Дверь в класс Луизианы была закрыта. Несмотря на перемену и жуткий весенний гвалт, который свидетельствовал о том, что у нашего общества еще есть будущее, во всяком случае, человеческий материал для него. Неужели она не отпустила своих младших школьников, чтобы в случае чего прикрыться ими как заложниками? Что ж, от этой фашистки можно ожидать всякого! Я постучала и решительно дернула дверь. Она оказалась незапертой и в открытом виде представила моему взору Луизиану, уговаривающую родителей. Причем родителей Анькиных одноклассников. Кажется, Люда провела неплохую подготовительную работу. Только вместо себя она почему-то прислала Геннадия. Не дожидаясь, пока меня заметят и выгонят, я быстро села за первую парту.

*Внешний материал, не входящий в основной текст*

/-- The table of 04:R62, with the end of a proving time (04:R63): an evaluation takes the condition state `before` to
`after`. -/
structure TableGives (s : State) (states : Vector CondState 64) (unseen : List Nat) (expire : Bool)
    (entry : Option CondEntry) (before after : CondState) : Prop where
  otherwise : ¬TermsTrue s states unseen entry → after = .isFalse
  proven : TermsTrue s states unseen entry → before = .isFalse → holdOf entry = 0 → after = .isTrue
  proves : TermsTrue s states unseen entry → before = .isFalse → holdOf entry ≠ 0 → after = .proving s.now
  ends : ∀ start, TermsTrue s states unseen entry → before = .proving start → expire = true →
    holdOf entry ≤ (s.now - start).toNat → after = .isTrue
  keeps : ∀ start, TermsTrue s states unseen entry → before = .proving start →
    expire = false ∨ (s.now - start).toNat < holdOf entry → after = .proving start
  stays : TermsTrue s states unseen entry → before = .isTrue → after = .isTrue

/-- The evaluation of condition n by the table of 04:R62, its terms read in t's condition states. Where proving times end,
a counter change that waits has not reached the condition (04:R67, log 37). -/
def Evaluated (s t : State) (expire : Bool) (n : Nat) : Prop :=
  let st := look s.cond.states n .isFalse
  let unseen := if expire = true ∧ st ≠ .isFalse then s.cond.counterChanges else []
  TableGives s t.cond.states unseen expire (look s.cond.table n none) st (look t.cond.states n .isFalse)

/-- The condition states of t come from one walk over s: every condition marked, or with a reference whose standing
changed in the walk, is evaluated once, and every other condition is as it was (04:R66). -/
def Settles (s t : State) (marked : Nat → Prop) (expire : Bool) : Prop :=
  ∀ n, n < 64 →
    (marked n ∨ ReferenceChanged s t n → Evaluated s t expire n)
      ∧ (¬marked n → ¬ReferenceChanged s t n → look t.cond.states n .isFalse = look s.cond.states n .isFalse)

/-- The condition change set between two condition states: each condition whose standing differs, with its new standing,
in ascending number (04:R66, R68). -/
def IsChangeSet (base states : Vector CondState 64) (set : ChangeSet) : Prop :=
  (set.map Prod.fst).Pairwise (· < ·)
    ∧ ∀ n b, (n, b) ∈ set ↔ n < 64 ∧ standsTrue base n ≠ standsTrue states n ∧ b = standsTrue states n

/-- A walk that ends in t hands its change set to the four blocks, unless it is empty, and offers a CONDITION REPORT of
every change whose entry asks for it: 2 for TRUE, 0 for FALSE (04:R68, R69). -/
structure HandsOut (s t : State) (set : ChangeSet) : Prop where
  gate : t.gate.sets = s.gate.sets + (if set = [] then 0 else 1)
  seq : t.seq.sets = s.seq.sets + (if set = [] then 0 else 1)
  chan : t.chan.sets = s.chan.sets ++ (if set = [] then [] else [set])
  duty : t.duty.sets = s.duty.sets ++ (if set = [] then [] else [set])
  reports : t.console =
    (set.filter fun x => ((look s.cond.table x.1 none).map CondEntry.report).getD false).foldl
      (fun c x => c.offer 19 [BitVec.ofNat 8 x.1, if x.2 then 2 else 0]) s.console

— Что хотите со мной делайте, но это мои дети, и я не собираюсь с ними расставаться, — гордо заявила Луизиана и утерла несуществующую слезу батистовым платочком, из тех, которые ей дарили на Восьмое марта мы же, родители первоклассников.

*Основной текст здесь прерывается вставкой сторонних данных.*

/-! ### Points and conditions (03_the_point_image, 04_conditions) -/

/-- 03:R45 and R46, whole: the value of a reading by its width, and its range; a numeric point takes every reading at once;
a CALL point also takes its direction. -/
def Obligations.NumericPointTakesEveryReading : Prop :=
  (∀ (e : PointEntry) (payload : List Byte),
      let x := e.reading payload
      x = readingOf e payload ∧ (e.width = .bit → x = 0 ∨ x = 1) ∧ (e.width = .u8 → 0 ≤ x ∧ x ≤ 255)
        ∧ (e.width = .u16 ∨ e.width = .call → 0 ≤ x ∧ x ≤ 65535) ∧ (e.width = .s16 → -32768 ≤ x ∧ x ≤ 32767)
        ∧ (e.width = .u24 → 0 ≤ x ∧ x ≤ 16777215))
    ∧ ∀ (p : Point) (e : PointEntry) (payload : List Byte) (t : Time), e.width ≠ .bit →
      (e.width ≠ .call → p.take e payload t =
          { value := readingOf e payload, freshness := .fresh, age := 0, run := none, received := some t
            direction := p.direction })
        ∧ (e.width = .call → p.take e payload t =
          { value := readingOf e payload, freshness := .fresh, age := 0, run := none, received := some t
            direction := (payload[e.offset + 2]?.getD 0).toNat })

/-- 03:R47: every reading of a binary point takes one of three courses: one that agrees with a FRESH value clears the run;
any other extends the run of its own value, or begins one with count 1 in place of a run of the other value; and the count
debounce + 1 sets value and freshness. So fewer than debounce + 1 readings of one value toward which a binary point has no
run leave its value and freshness, and the reading that completes them sets both, from every freshness. 03:R44: a point of a
node that replies takes a reading or a miss by the place of its bytes. 03:R48, R49: a point just read is STALE
from the miss that brings its age to the stale limit on, and a NEVER point stays NEVER at age 0. -/
def Obligations.ReadingsAndMissesOfAPoint : Prop :=
  (∀ (p : Point) (k : Nat) (x : Int) (times : List Time), p.run = none → (p.freshness = .fresh → x ≠ p.value) →
    let q := times.foldl (fun q t => q.takeBinary k x t) p
    (times.length ≤ k → q.value = p.value ∧ q.freshness = p.freshness
        ∧ (times ≠ [] → q.run = some { candidate := x, count := times.length } ∧ q.age = 0))
      ∧ (times.length = k + 1 → q.value = x ∧ q.freshness = .fresh ∧ q.run = none ∧ q.age = 0))
  ∧ (∀ (p : Point) (k : Nat) (x : Int) (t : Time),
    let q := p.takeBinary k x t
    let read := { p with age := 0, received := some t }
    let settled := { read with value := x, freshness := .fresh, run := none }
    (p.freshness = .fresh → x = p.value → q = { read with run := none })
      ∧ (p.freshness ≠ .fresh ∨ x ≠ p.value →
        (∀ r, p.run = some r → r.candidate = x →
            (r.count < k → q = { read with run := some { candidate := x, count := r.count + 1 } })
              ∧ (k ≤ r.count → q = settled))
          ∧ ((∀ r, p.run = some r → r.candidate ≠ x) →
            (0 < k → q = { read with run := some { candidate := x, count := 1 } }) ∧ (k = 0 → q = settled))))
  ∧ (∀ (p : Point) (e : PointEntry) (payload : List Byte) (t : Time),
    p.onReply e payload t = replyGives e p payload t
      ∧ (e.width = .bit → p.take e payload t = p.takeBinary e.debounce (readingOf e payload) t))
  ∧ ∀ (p : Point) (limit n : Nat), 1 ≤ limit → limit ≤ 15 → p.age = 0 →
    let q := (List.replicate n ()).foldl (fun q _ => q.miss limit) p
    q.value = p.value ∧ q.direction = p.direction ∧ q.received = p.received ∧ (1 ≤ n → q.run = none)
      ∧ (p.freshness = .fresh → q.age = min n 15 ∧ q.freshness = if limit ≤ n then .stale else .fresh)
      ∧ (p.freshness = .stale → q.age = min n 15 ∧ q.freshness = .stale)
      ∧ (p.freshness = .never → q.age = 0 ∧ q.freshness = .never)

/-- 03:R53: the owner of a point from 117 to 127 writes its value. 03:R54, R55: points 112 to 116 share one freshness, given
by the first-pair mark, the pair-loss mark, the span record and the encoder points: a height is written only once a pair
has been formed, a pair sets the first-pair mark and clears the pair-loss mark, and a pair loss sets it. A settling changes
nothing but that freshness, and a write no other point. 03:R50, 04:R65, R66, R68, R69: each such write is one event, whose
changes are one walk over the conditions that test a point changed, handed out whole; in an event of the Point Image that is
under way they join its point change (log 7). -/
def Obligations.SpanPointsAreSettled : Prop :=
  (∀ (s : State) (n : Nat) (v : Int), 117 ≤ n → n ≤ 127 → PointWritten s (s.writePoint n v) n v)
  ∧ ∀ s : State, EncodersInField s →
    SpanPoints s s.settleSpanPoints (fun n => (s.point n).value)
      ∧ (s.points.gather ≠ none → PointsMoved s s.settleSpanPoints s.points.firstPair s.points.pairLoss)
      ∧ (∀ x h, PointsMoved s (s.heightWrite x h) s.points.firstPair s.points.pairLoss
        ∧ SpanPoints s (s.heightWrite x h) (HeightValues s x h))
      ∧ (∀ hA hB skew mean speed, PointsMoved s (s.pairWrite hA hB skew mean speed) true false
        ∧ SpanPoints s (s.pairWrite hA hB skew mean speed) (PairValues hA hB skew mean speed))
      ∧ PointsMoved s s.pairLossWrite s.points.firstPair true
      ∧ SpanPoints s s.pairLossWrite (fun n => (s.point n).value)

/-- 04:R59, whole: no operator holds on a point that is NEVER or STALE; on a FRESH point the table decides. -/
def Obligations.PointTestNeedsAFreshPoint : Prop :=
  ∀ (points : Vector Point 128) (counters : Vector DutyCounter 8) (states : Vector CondState 64) (n : Nat) (op : PointOp),
    let p := look points n Point.first
    (Term.point n op).holds points counters states = true ↔
      p.freshness = .fresh ∧
        match op with
        | .eq a => p.value = a
        | .ne a => p.value ≠ a
        | .lt a => p.value < a
        | .ge a => p.value ≥ a
        | .inRange a b => a ≤ p.value ∧ p.value ≤ b
        | .outRange a b => p.value < a ∨ b < p.value
        | .inSet mask => 0 ≤ p.value ∧ p.value ≤ 15 ∧ mask.getLsbD p.value.toNat = true

/-- 04:R62, R63, R65 to R69: the end of proving times, and a counter change, are each one walk that settles every
condition; the change set goes to the four blocks exactly when some condition changed its standing, with the CONDITION
REPORTs of the conditions that ask for them. 04:R59 to R62: what makes a term true, and the table by which an evaluation
moves a condition, spelled for every input. 04:R67: a proving time that ends makes its condition TRUE although a counter
change that is still to be walked has made its COUNTER BELOW term false (log 37). 04:R71: a write of a condition entry sets
the condition FALSE and walks it, together with those that reference it. -/
def Obligations.OneWalkSettlesEveryCondition : Prop :=
  (∀ (s : State) (states : Vector CondState 64),
      (∀ x, Term.holds s.points.points s.duty.counters states x = true ↔ TermTrue s states x)
        ∧ ∀ unseen expire entry st, TableGives s states unseen expire entry st
          (evaluate s.now expire (holdOf entry) (allTermsTrue s.points.points s.duty.counters states unseen entry) st))
    ∧ (∀ s : State, s.power = .running → TableLaw s →
      (∃ t set, exec .provingEnd s = .next t ∧ Walked s t
          ∧ Settles s t (fun n => ∃ start, look s.cond.states n .isFalse = .proving start
            ∧ holdOf (look s.cond.table n none) ≤ (s.now - start).toNat) true
          ∧ IsChangeSet s.cond.states t.cond.states set ∧ HandsOut s t set
          ∧ ∀ n e start, n < 64 → look s.cond.states n .isFalse = .proving start → look s.cond.table n none = some e →
            e.hold ≤ (s.now - start).toNat → e.terms ≠ [] →
            (∀ x ∈ e.terms, x.holds s.points.points s.duty.counters t.cond.states = true
              ∨ ∃ k ∈ s.cond.counterChanges, x = .counterBelow k) →
            look t.cond.states n .isFalse = .isTrue)
        ∧ ∀ k ks, s.cond.counterChanges = k :: ks →
          let u := s.setCond { s.cond with counterChanges := ks }
          ∃ t set, exec .counterChange s = .next t ∧ Walked u t
            ∧ Settles u t (fun n => ∃ e, look s.cond.table n none = some e ∧ Term.counterBelow k ∈ e.terms) false
            ∧ IsChangeSet s.cond.states t.cond.states set ∧ HandsOut u t set)
    ∧ ∀ (s : State) (n : Nat) (e : Option CondEntry), n < 64 → TableLaw s →
      (∀ x j, e = some x → Term.condition j ∈ x.terms → j < n) →
        let u := s.setCond
          { s.cond with table := put s.cond.table n e, states := put s.cond.states n .isFalse }
        let t := s.writeCondition n e
        ∃ states set, t.cond = { u.cond with states := states } ∧ Walked u t
          ∧ IsChangeSet s.cond.states states set ∧ HandsOut u t set
          ∧ TableGives s states [] false e .isFalse (look states n .isFalse)
          ∧ ∀ m, m < 64 → m ≠ n →
            ((∃ j x, look s.cond.table m none = some x ∧ Term.condition j ∈ x.terms
                ∧ standsTrue s.cond.states j ≠ standsTrue states j) →
              TableGives s states [] false (look s.cond.table m none) (look s.cond.states m .isFalse)
                (look states m .isFalse))
              ∧ ((∀ j x, look s.cond.table m none = some x → Term.condition j ∈ x.terms →
                  standsTrue s.cond.states j = standsTrue states j) →
                look states m .isFalse = look s.cond.states m .isFalse)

— В первую очередь это наши дети, — строго сказала молодая мама в красивых очках. — А вы мешаете им входить во взрослую жизнь, постоянно вторгаетесь в учебный процесс. Это возмутительно.
— Любовь не ведает стыда, — заметил чей-то дедушка, находящийся в состоянии непозволительных для его возраста грез. Как говорят, седина в голову — бес в ребро, но дедушке на вид всего-то шестьдесят. — Любовь не ведает стыда, но это не повод для насилия.
— Что? Я? Когда? — возмутилась Луизиана. — Это неслыханно. Если ваш мальчик не понимает, какой он национальности, и не может правильно ответить на психотесты, я не виновата.
— А что, вы любите детей согласно пятой графе? — спросил дедушка, выбывший из состояния грез. — Мы, родители, требуем, что бы вы прекратили ваше издевательство на общественных началах! Давайте проголосуем и пойдем к директору!
— Вы уже проводили практические занятия по сексуальному воспитанию? — спросила я; честное слово, было просто интересно, стоит ли контролировать эротический канал собственного телевизора.
— Что? Какое безобразие! — сказал Геннадий и стукнул кулаком по парте. — Да как вы смеете? — злобно выкрикнул потенциальный свекр моей дочери.
— А как смеете вы? Дети ведь не в лесу растут! Они мне доверяют и все обо всех вас знают! Я их люблю, и нечего мне угрожать. Сегодня у меня был день, посвященный ликам любви.
Этот выпад Луизианы был, пожалуй, самым колоритным. Во-первых, она любила сразу тридцать человек, даже мне с моим большим сердцем не всегда удавались такие штучки. Во-вторых, она не брезговала, а главное — не боялась «знать все и обо всех». По нынешним временам, такая информация обычно стоила людям по меньшей мере эмиграции. В-третьих, она была явно озабочена путями дальнейшего развития своей любви к нашим детям.
— Вам никто не угрожает. Давайте прекратим. Это действительно невиданно и нелепо. Не хочет — заставим, — предложил чей-то совершенно спокойный папа. — Заставим, граждане.
— Только не забудьте объяснить своему тестю, зачем вы купили своей любовнице машину, — мило улыбнулась Луизиана.
— Да я тебя… — Папа взял себя в руки и замолчал.
Ловись, рыбка, большая и маленькая. Ловись, сушись и откладывайся в качестве компромата. Здесь, похоже, был организован целый промысел — с сетями, трейлерами, грузоподъемниками и документацией. Хорошо, что я была тайной, известной всем.
— Так вы просто сумасшедшая? — вежливо спросила я.
— Она одинокая, — мрачно сообщил дедушка, который, кстати, как выяснилось, оказался папой. — Ее можно понять. Муж, сын, родители и сплошное одиночество…
— Я сумасшедшая? Я люблю ваших детей, которых вы же и сдаете в Израиль и плевать хотели. И я сумасшедшая? Да не смотрите на меня так, я все обо всех знаю. Обо всех! Вы все у меня под колпаком. Я вошла в каждую семью… В каждый дом. Вы не заметили?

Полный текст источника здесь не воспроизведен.